Fundou, com Leonardo Coimbra e outros intelectuais, em 1907 a revista Nova Silva e, em 1910, com Teixeira de Pascoaes, colaborou na fundação da revista A Águia. Em 1912, iniciou o movimento Renascença Portuguesa, que publicava o boletim A Vida Portuguesa. Colaborou igualmente nas revistas Atlantida (1915-1920), Ilustração (1926-), Illustração portugueza (1903-1924)) e Serões (1901-1911). Foi um dos fundadores da revista Seara Nova, em 1921.

Entretanto, a sua alma de poeta revelava-se em versos de rara beleza, publicando, no círculo do movimento da Renascença Portuguesa, vários livros de poesia, com destaque para “Glória Humilde” (1914) em que aparece o verso emblemático de toda a sua vida: “Eu canto o meu Amor e a minha Terra”.

Admirador da criatividade poética do Povo, organizou o “Cancioneiro Popular e Cantigas do Povo” para as escolas, obras que viriam a integrar o programa pedagógico e cultural da República.

Com o objectivo de garantir a instrução das camadas mais desprotegidas do povo, nasceram, em 1912 e em várias cidades, as Universidades Livres e Populares que organizaram cursos especiais nocturnos em que as aulas de “História” e “Literatura” eram dadas gratuitamente por Jaime Cortesão, que, entretanto, abandonara o exercício da medicina para se dedicar exclusivamente ao magistério no Liceu.

Manteve o empenho em difundir cultura e saber nos anos em que foi Director da Biblioteca Nacional, (1919 -1927), rodeando-se de intelectuais, e em que foi responsável pela revista Seara Nova, que rapidamente se tornou num instrumento de renovação das ideias políticas, artísticas e culturais na sociedade portuguesa.

Como historiador, Jaime Cortesão conquistou o respeito e o louvor da comunidade científica, pelo rigor objetivo da investigação, pela interpretação criativa dos factos e documentos e pela elegância da sua expressão verbal. “Fez da investigação histórica a que se dedicou com alma e paixão, uma lição de civismo.”, afirmou Urbano Tavares Rodrigues.

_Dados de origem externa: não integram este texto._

/-- R97: the re-test delay has run out. -/
def retestTimeout (g : Nat) (s : State) : State :=
  let x := s.seg g
  if (x.line = .failed ∨ x.line = .testPlug) ∧ x.retest = 0 then s.enterTesting g else s

/-- R94: the third consecutive missed terminator poll. -/
def terminatorDown (g : Nat) (s : State) : State :=
  if s.polling g && decide (3 ≤ (s.seg g).termMisses) then s.enterDown g else s

/-- R84: the third consecutive missed poll of a PRESENT drop. DESIGN CHOICE (log 2), unsafe: the row acts on a PRESENT drop
at any count of 3 or more. -/
def missSilent (p : Nat) (s : State) : State :=
  let pl := s.place p
  if pl.presence = .present ∧ 3 ≤ pl.misses then (s.setPlace p { pl with presence := .silent }).verdictSilent p else s

/-- R84: the sixteenth consecutive missed poll. -/
def missAbsent (p : Nat) (s : State) : State :=
  let pl := s.place p
  if pl.presence ≠ .absent ∧ 16 ≤ pl.misses then s.enterAbsent p else s

/-! ## The line test (R92, R93, R189) -/

/-- R93: the state that a test's result enters. -/
def testResult (t : TestProgress) : LineState :=
  if t.wiring = .panelLoop then .testPlug
  else if t.failed = 0 then .inService
  else if t.failed < 4 then .degraded
  else .failed

/-- R93, R189: a pending SEGMENT TEST is answered. -/
def answerTest (g : Nat) (status : ReplyStatus) (result : List Byte) (s : State) : State :=
  match (s.seg g).pendingTest with
  | none => s
  | some (tag, _) =>
    (s.modSeg g (fun y => { y with pendingTest := none })).buildCompletion ⟨tag, 0x0E, status, [], result⟩

/-- R91, R93: a line state entered from a test. -/
def enterResult (g : Nat) (x : LineState) (fromTest : List Byte) (s : State) : State :=
  match x with
  | .testPlug => s.enterStopped g .testPlug fromTest
  | .failed => s.enterStopped g .failed fromTest
  | .inService => s.enterFromTest g .inService fromTest
  | .degraded => s.enterFromTest g .degraded fromTest
  | .outOfService | .testing | .down => s

/-- R93: the test has ended. -/
def endTest (g : Nat) (t : TestProgress) (s : State) : State :=
  let x := testResult t
  let detail := [byte t.failed, byte (wiringCode t.wiring)]
  (s.enterResult g x detail).answerTest g .done ([byte (lineCode x)] ++ detail)

/-- R92: the wiring code seen, after one more valid response. -/
def seeWiring (old seen : Wiring) : Wiring :=
  match old, seen with
  | .panelLoop, _ => .panelLoop
  | _, .panelLoop => .panelLoop
  | .terminated, _ => .terminated
  | .none, x => x

/-- R92: the progress after one exchange of a test; `none` of `next` marks the last exchange. -/
def advanceTest (t : TestProgress) (passed : Bool) (seen : Wiring) : TestProgress × Bool :=
  let bad := t.attemptFailed || !passed
  let w := seeWiring t.wiring seen
  if t.exchange < 8 then (⟨t.attempt, t.exchange + 1, t.failed, w, bad⟩, false)
  else
    let f := if bad then t.failed + 1 else t.failed
    if t.attempt < 4 then (⟨t.attempt + 1, 1, f, w, false⟩, false) else (⟨t.attempt, t.exchange, f, w, bad⟩, true)

/-- R92: an exchange of the test has ended. -/
def testStep (g : Nat) (passed : Bool) (seen : Wiring) (s : State) : State :=
  match (s.seg g).test with
  | none => s
  | some t =>
    match advanceTest t passed seen with
    | (t', false) => s.modSeg g (fun y => { y with test := some t' })
    | (t', true) => s.endTest g t'

/-- 11.6: the exchange's number, 0..31, and its pattern. -/
def testPattern (t : TestProgress) : List Byte :=
  let n := (t.attempt - 1) * 8 + (t.exchange - 1)
  (List.range 8).map (fun i => byte (n * 8 + i) ^^^ (if i % 2 = 0 then 0xAA#8 else 0x55#8))

/-! ## Poll frames (R67, R211, 11.6) -/

end State

/-- 11.6: the code of a line command; 0 stands for none, 10 for ECHO. -/
def LineCmd.code : LineCmd → Nat
  | .verdict _ _ => 1
  | .remoteUnlock _ => 2
  | .holdOpen => 3
  | .secure => 4
  | .cacheAdd _ _ _ => 5
  | .cacheRemove _ _ => 6
  | .cacheFlush _ => 7
  | .identify => 8
  | .backlogNext => 9

/-- 11.6: a verdict's result and seconds. -/
def VerdictOut.bytes : VerdictOut → List Byte
  | .grant seconds => [0#8, byte seconds]
  | .denyTime => [1#8, 0#8]
  | .denyRefused => [2#8, 0#8]

/-- 11.6: the operands of a line command. -/
def LineCmd.operands : LineCmd → List Byte
  | .verdict tag out => byte tag :: out.bytes
  | .remoteUnlock seconds => [byte seconds]
  | .cacheAdd slot card _ => byte slot :: le 4 card
  | .cacheRemove slot _ => [byte slot]
  | .holdOpen => []
  | .secure => []
  | .cacheFlush _ => []
  | .identify => []
  | .backlogNext => []

/-- A line frame: its covered bytes and their check, low byte first (R211). -/
def lineFrame (covered : List Byte) : List Byte := covered ++ checkBytes (crc covered)

/-- 11.6: address and sequence bit, the first byte of a poll frame. -/
def pollByte (addr : Nat) (bit : Bool) : Byte := byte (addr + if bit then 128 else 0)

/-- R67: what a poll carries after its first byte: in a line test ECHO with its pattern, else its command, or none. -/
def Exchange.body (e : Exchange) (test : Option TestProgress) : List Byte :=
  match e.kind, test, e.carried with
  | .test, some t, _ => 10#8 :: State.testPattern t
  | _, _, some q => byte q.cmd.code :: q.cmd.operands
  | _, _, none => [0#8]

namespace State

/-- R67, R211: the poll frame of the exchange under way on a segment. It follows from the exchange and the test's progress,
which stands still until the exchange ends (log 33). -/
def pollFrame (s : State) (g : Nat) : Option (List Byte) :=
  (s.seg g).exchange.map (fun e => lineFrame (pollByte e.addr e.bit :: e.body (s.seg g).test))

/-! ## Polls (R66, R67, R79 to R82, R92) -/

/-- A poll to a drop begins: its command is chosen by R67. -/
def pollDrop (g a : Nat) (kind : PollKind) (s : State) : State :=
  let pl := s.place (placeOf g a)
  let c := pl.choose ((s.seg g).line == .degraded)
  (s.setPlace (placeOf g a) c.1).modSeg g (fun x =>
    { x with exchange := some ⟨a, kind, pl.pollBit, c.2, pl.uncertain⟩ })

/-- A poll to the terminator begins (R67). -/
def pollTerminator (g : Nat) (kind : PollKind) (s : State) : State :=
  s.modSeg g (fun x => { x with exchange := some ⟨0, kind, false, none, false⟩ })

/-- R79: a member is a drop that is not ABSENT and whose place is not UNUSED. -/
def isMember (s : State) (g a : Nat) : Bool :=
  (s.place (placeOf g a)).presence != .absent && !(s.place (placeOf g a)).door.isUnused

/-- R80: the probe candidates. -/
def isCandidate (s : State) (g a : Nat) : Bool :=
  (s.place (placeOf g a)).presence == .absent || (s.place (placeOf g a)).door.isUnused

/-- R81: a drop that is not ABSENT and holds a class-1 command. -/
def isUrgent (s : State) (g a : Nat) : Bool :=
  (s.place (placeOf g a)).presence != .absent && decide (0 < (s.place (placeOf g a)).class1)

/-- The addresses 1..32. -/
def addresses : List Nat := (List.range 32).map (fun i => i + 1)

/-- R80, R81: the lowest address above a mark that qualifies, or the lowest that does. -/
def afterMark (mark : Nat) (f : Nat → Bool) : Option Nat :=
  match addresses.find? (fun a => decide (mark < a) && f a) with
  | some a => some a
  | none => addresses.find? f

/-- R79: the next member above the round position. -/
def nextMember (s : State) (g : Nat) : Option Nat :=
  addresses.find? (fun a => decide ((s.seg g).roundPos < a) && s.isMember g a)

/-- R66: no exchange is under way on the segment, and its scheduler runs (R82). -/
def lineFree (s : State) (g : Nat) : Bool := s.polling g && (s.seg g).exchange.isNone

/-- R81: a priority poll is due before the next normal poll. -/
def priorityDue (s : State) (g : Nat) : Bool := (s.seg g).prioDue && addresses.any (s.isUrgent g)

/-- The terminator's poll opens a round (R79). -/
def openRound (g : Nat) (s : State) : State :=
  (s.modSeg g (fun x => { x with roundPos := 0, roundOpen := true, prioDue := false })).pollTerminator g .normal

Homem de gabinete e de arquivo, foi também um homem de acção e de rua, um combatente pela liberdade e pela democracia, o que viria a determinar, em 1918, a sua prisão às ordens de Sidónio e, mais tarde, à fuga para Espanha, depois do movimento revolucionário contra a ditadura em que participara, em fevereiro de 1927. Aí conspirou com outros exilados contra o poder instalado em Portugal, fugindo depois para França, durante o bombardeamento de Barcelona pela aviação de Franco, em que, ao lado da esposa, e de outros refugiados, atravessou a pé os Pirenéus cobertos de neve, carregando a mala dos manuscritos, mas perdendo grande parte dos ficheiros.

De regresso a Portugal, em 1940, foi de novo preso em Peniche e no Aljube, dando aí lições de História aos presos. É posteriormente expulso para o Brasil (com um passaporte manchado com a vergonhosa designação de “banido”), passando dezassete anos longe do seu país.
Regressou definitivamente a Portugal em 1957, continuando a combater pela democracia. Participou no Diretório Democrático-social, viu o seu nome indicado para candidato à presidência da República, pela oposição, mas recusou o convite e envolveu-se na campanha de Humberto Delgado.

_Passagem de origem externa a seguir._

-- ==== Sys2Proof/Machine/Requests.lean ====
section
/-! DEFINITION. The Request Processor: how a request is taken, checked and answered (R178, R185 to R188), and the effects
of the requests other than LOAD and FETCH. -/

namespace Sys2Proof.Machine

/-- What executing a request answers. `pending` is SEGMENT TEST's, whose completion is built when its test ends (R189). -/
inductive Answer
  | done (result : List Byte)
  | refused (r : Reason) (detail : List Byte)
  | pending
  deriving DecidableEq, Repr

/-- R186: BAD_FIELD naming a payload field. -/
def badField (n : Nat) : Answer := .refused .badField (le 2 0 ++ [byte n])

/-- R186: BAD_FIELD naming a field of a record. -/
def badRecord (b : BadField) : Answer := .refused .badField (le 2 b.pos ++ [byte b.field])

/-- R187: the forms of destination that a request kind accepts. -/
def formOk (kind : Byte) (form : DestForm) : Bool :=
  match form with
  | .unit => kind != 0x05#8
  | .broadcast => !([0x05#8, 0x08#8, 0x09#8, 0x0C#8, 0x0D#8, 0x12#8].contains kind)
  | .room _ => !([0x0C#8, 0x0D#8, 0x0E#8, 0x0F#8, 0x12#8].contains kind)

/-- The effect of a request once its destination form is accepted. -/
abbrev Body := State → State × Answer

namespace State

/-- R188: the completion of an answer; the request is released. -/
def answer (kind : Byte) (q : Request) (a : Answer) (s : State) : State :=
  let s1 := { s with request := none }
  match a with
  | .done result => s1.buildCompletion ⟨q.tag, kind, .done, [], result⟩
  | .refused r detail => s1.buildCompletion (refusal kind q.tag r detail)
  | .pending => s1

/-- R178, R187: the tests made before a request is examined. -/
def preCheck (s : State) (kind : Byte) (form : DestForm) : Option Answer :=
  match s.mapConflict form with
  | some x => some (.refused .mapConflict ([byte x.1] ++ le 2 x.2))
  | none => if formOk kind form then none else some (badField 0)

/-- R185 to R188: a request in READY or READY_WITH_ERRORS. -/
def execute (kind : Byte) (q : Request) (body : Body) (s : State) : State :=
  match s.preCheck kind q.form with
  | some a => s.answer kind q a
  | none => (body s).1.answer kind q (body s).2

/-- R175: how a unit in BYPASS answers; it forwards a room-addressed frame and does not answer it. -/
def answerBypass (kind : Byte) (q : Request) (s : State) : State :=
  match q.form with
  | .room _ => s
  | .unit => s.buildCompletion (s.bypassRefusal kind q.tag)
  | .broadcast => s.buildCompletion (s.bypassRefusal kind q.tag)

/-- A row of the table that is a request: the request in progress, or a request handed over while none is (R185). -/
def runRequest (kind : Byte) (q : Request) (body : Body) (s : State) : State :=
  if s.request = none ∨ s.request = some ⟨kind, q⟩ then
    match s.status with
    | .starting => s.answer kind q (.refused .notReady [])
    | .bypass => s.answerBypass kind q
    | .ready | .readyWithErrors => s.execute kind q body
  else s

end State

/-- R186: a request whose payload has a fixed layout. R186 does not order the two tests of a payload that has both a field
out of range and a wrong length. DESIGN CHOICE (log 18), unsafe: the whole payload is read first, so that the missing field
or the bytes left over are named. -/
def withFields (l : Layout) (q : Request) (k : Fields → Body) : Body := fun s =>
  match readPayload l q.payload with
  | .error n => (s, badField n)
  | .ok f => k f s

/-! ## UNKNOWN_REQUEST (R186) -/

def unknownBody : Body := fun s => (s, .refused .unknownRequest [])

/-- R186: a kind outside the list; the map test comes first, no destination form is stated for it. -/
def State.runUnknown (kind : Byte) (q : Request) (s : State) : State :=
  if 1 ≤ kind.toNat ∧ kind.toNat ≤ 0x12 then s
  else s.runRequest kind q unknownBody

/-! ## ENROL and WITHDRAW (R6 to R12) -/

/-- ROOM for a GUEST credential, UNIT otherwise (7.1.1). -/
def State.writeCred (i : Nat) (c : Cred) (s : State) : State :=
  ((s.setCred i c).logCard .enrolled (credSpot c) c.card (le 2 i ++ [byte (credKindCode c.kind)])).handCredential i

/-- R7: the two room checks of a GUEST record. -/
def State.roomChecks (s : State) (c : Cred) : Option Reason :=
  match c.kind, c.guest with
  | .guest, some g =>
    if (match s.accepted g.room with
        | some a => decide (g.generation < a)
        | none => false) then some .staleGeneration
    else if s.covered g.room && !s.stays.any (fun e => e.2.isOpen && e.2.room == g.room && e.2.number == g.stay) then
      some .noStay
    else none
  | _, _ => none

Foi membro da Academia das Ciências de Lisboa, do Instituto de Coimbra, do Instituto Histórico Varnhagen, do Rio de Janeiro, e da “Société des Américanistes”, de Paris, e colaborou em importante obras como a Grande Enciclopédia Portuguesa e Brasileira e o Guia de Portugal, dirigido por Raul Proença.

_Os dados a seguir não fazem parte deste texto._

/-- R208 part 2. R208 takes each part over the whole table and does not order the fixes within one. DESIGN CHOICE (log 61),
unsafe: the stays are closed in ascending index. -/
def fixStays (s : State) : State := (s.stays.filter (fun e => e.2.isOpen && s.outdone e.1 e.2)).foldl closeByFix s

/-- Whether a stay number is OPEN for a room (log 49). -/
def isOpenFor (s : State) (r n : Nat) : Bool :=
  s.stays.any (fun e => e.2.isOpen && e.2.number == n && e.2.room == r)

/-- R208 part 3, first sentence, for one room entry. It does not say whether a field that names a stay OPEN for another
room names an OPEN stay. DESIGN CHOICE (log 49), unsafe: it does not, and is removed. -/
def dropField (s : State) (e : Nat × Room) : State :=
  match e.2.openStay with
  | none => s
  | some n =>
    if s.isOpenFor e.2.room n then s
    else (s.setRoom e.1 { e.2 with openStay := none }).fixRecord 2 (.room e.2.room) (le 2 e.2.room ++ le 2 n)

/-- R208 part 3, second and third sentences, for one OPEN stay. -/
def giveField (s : State) (e : Nat × Stay) : State :=
  let x := e.2
  if !x.isOpen || s.roomOccupied x.room then s
  else
    let s1 := s.ensureRoom x.room
    if (s1.findRoom x.room).isNone then s.closeByFix e
    else (s1.setOpenStay x.room (some x.number)).fixRecord 2 (.room x.room) (le 2 x.room ++ le 2 x.number)

/-- R208 part 3. It does not order its entries. DESIGN CHOICE (log 61), unsafe: the room entries in ascending index, then the
stays in ascending index, so that of two OPEN stays without a room entry the one at the lower index gets the last unused
one and the other is closed. -/
def fixFields (s : State) : State :=
  let s1 := s.rooms.foldl dropField s
  s1.stays.foldl giveField s1

/-- R208 part 4: a room named by a door record is given an entry, where one is unused (log 21). -/
def createNamed (s : State) (p : Nat) : State :=
  match (s.place p).door.room? with
  | none => s
  | some r =>
    if (s.findRoom r).isSome then s
    else
      let s1 := s.createRoom r
      if (s1.findRoom r).isSome then s1.fixRecord 3 (.room r) (le 2 r) else s

/-- R208 part 4: an entry that nothing needs is removed. -/
def removeUnnamed (s : State) (e : Nat × Room) : State :=
  if !s.roomNamed e.2.room && e.2.openStay.isNone then
    (s.clearRoom e.1).fixRecord 4 (.room e.2.room) (le 2 e.2.room)
  else s

/-- R208 part 4. Neither R23 nor R208 orders its fixes. DEDUCED (log 21), unsafe: the entries that nothing needs are removed
first, in ascending index, so that the rooms to be created, in ascending place, find their places. -/
def fixRooms (s : State) : State :=
  let s1 := s.rooms.foldl removeUnnamed s
  (s1.placeKeys.foldl createNamed s1).recomputeRooms

/-- R23 step 3: whether an entry is below its room's accepted generation. -/
def isStale (s : State) (c : Cred) : Bool :=
  c.state == .active && c.kind == .guest && match c.guest with
    | none => false
    | some g => match s.accepted g.room with
      | none => false
      | some a => decide (g.generation < a)

/-- R208 part 5 for one entry. -/
def supersedeStale (s : State) (e : Nat × Cred) : State :=
  (s.fixRecord 5 (credSpot e.2) (le 2 e.1)).revoke e.1 .supersede

/-- R208 part 5. It does not order its entries. DESIGN CHOICE (log 61), unsafe: in ascending index. -/
def fixStale (s : State) : State := (s.creds.filter (fun e => s.isStale e.2)).foldl supersedeStale s

/-- R208 part 6 for one restored entry. -/
def commitRestored (s : State) (c : Charge) : State :=
  ((s.fixRecord 6 (.drop c.place) ([byte c.compartment] ++ le 2 c.stay)).setCharges
    (s.pendingCharges.filter (fun d => d != c))).commit c true

/-- R208 part 6 for one compartment left PENDING. -/
def orphanAt (p : Nat) (s : State) (c : Nat) : State :=
  if (s.comp p c).state = .pending then (s.moveComp p c .empty 0).fixRecord 7 (.drop p) [byte c] else s

/-- R208 part 6. It orders the charges by their list and not the orphans. DESIGN CHOICE (log 61), unsafe: in ascending place
and compartment. -/
def fixPending (s : State) : State :=
  let s1 := s.pendingCharges.foldl commitRestored s
  s1.placeKeys.foldl (fun s p => (List.range 12).foldl (orphanAt p) s) s1

/-- R39, R208 part 7: the marks of one place at the end of start-up. -/
def startMarks (s : State) (p : Nat) : State :=
  if (s.place p).door.isLocked then
    s.modPlace p (fun pl => { pl with
      suspect := true
      mark := if s.zoneOfDoor pl.door = .released then .holdOwed else .none })
  else s

/-- R208: stage 5. -/
def reconcile (s : State) : State :=
  let s1 := (s.fixDuplicates.fixStays.fixFields).fixRooms.fixStale.fixPending
  s1.placeKeys.foldl startMarks s1

/-! ## Stages 6 and 7 (R209) -/

/-- R209: UNIT_START, with the L restored, which the release mark still holds, and the numbering state. -/
def unitStart (s : State) : State :=
  let s1 := s.log .unitStart .unit (le 6 s.journal.release ++ [byte (numberingCode s.journal.numbering)])
  if s.firstAttempt = .failed then s1.note 6 .reservation else s1

/-- R209: the lowest stage among the notes. -/
def lowestStage : List Note → Option Note
  | [] => none
  | n :: ns =>
    match lowestStage ns with
    | none => some n
    | some m => if m.stage < n.stage then some m else some n

/-- R209: the unit status, with the start-up record and START_ERRORS where a stage noted an error. -/
def finishStart (s : State) : State :=
  match lowestStage s.notes with
  | none => { s with status := .ready }
  | some n =>
    let count := min 255 s.notes.length
    { s with status := .readyWithErrors, startRecord := some ⟨n.stage, n.code, count⟩ }.giveFault .startErrors
      [byte n.stage, byte count, 0#8]

/-- R207: the first attempt of the reservation write has ended. -/
def attemptEnded (s : State) : Bool :=
  match s.firstAttempt with
  | .acknowledged | .failed | .notNeeded => true
  | .notBegun | .awaited => false

/-- R207 to R209: stages 4 to 7. -/
def startUp (s : State) : State :=
  if s.status = .starting ∧ s.attemptEnded then
    ((List.range 4).foldl (fun s g => s.enterTesting g) s.restoreAll.reconcile.unitStart).finishStart
  else s

end State

end Sys2Proof.Machine
end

Uma das mais insignes figuras da cultura portuguesa de meados do século XX, um proeminente intelectual, político e homem de intervenção cívica, e um grande historiador, deixou uma extensa obra, repartida entre a literatura, a poesia, o conto e o drama, e a história, portuguesa e brasileira.

A 30 de Junho de 1980 foi feito grande-oficial da Ordem da Liberdade e a 3 de Julho de 1987 foi agraciado com a Grã-Cruz da Ordem do Infante D. Henrique, ambas a título póstumo.

Consulte aqui a bibliografia.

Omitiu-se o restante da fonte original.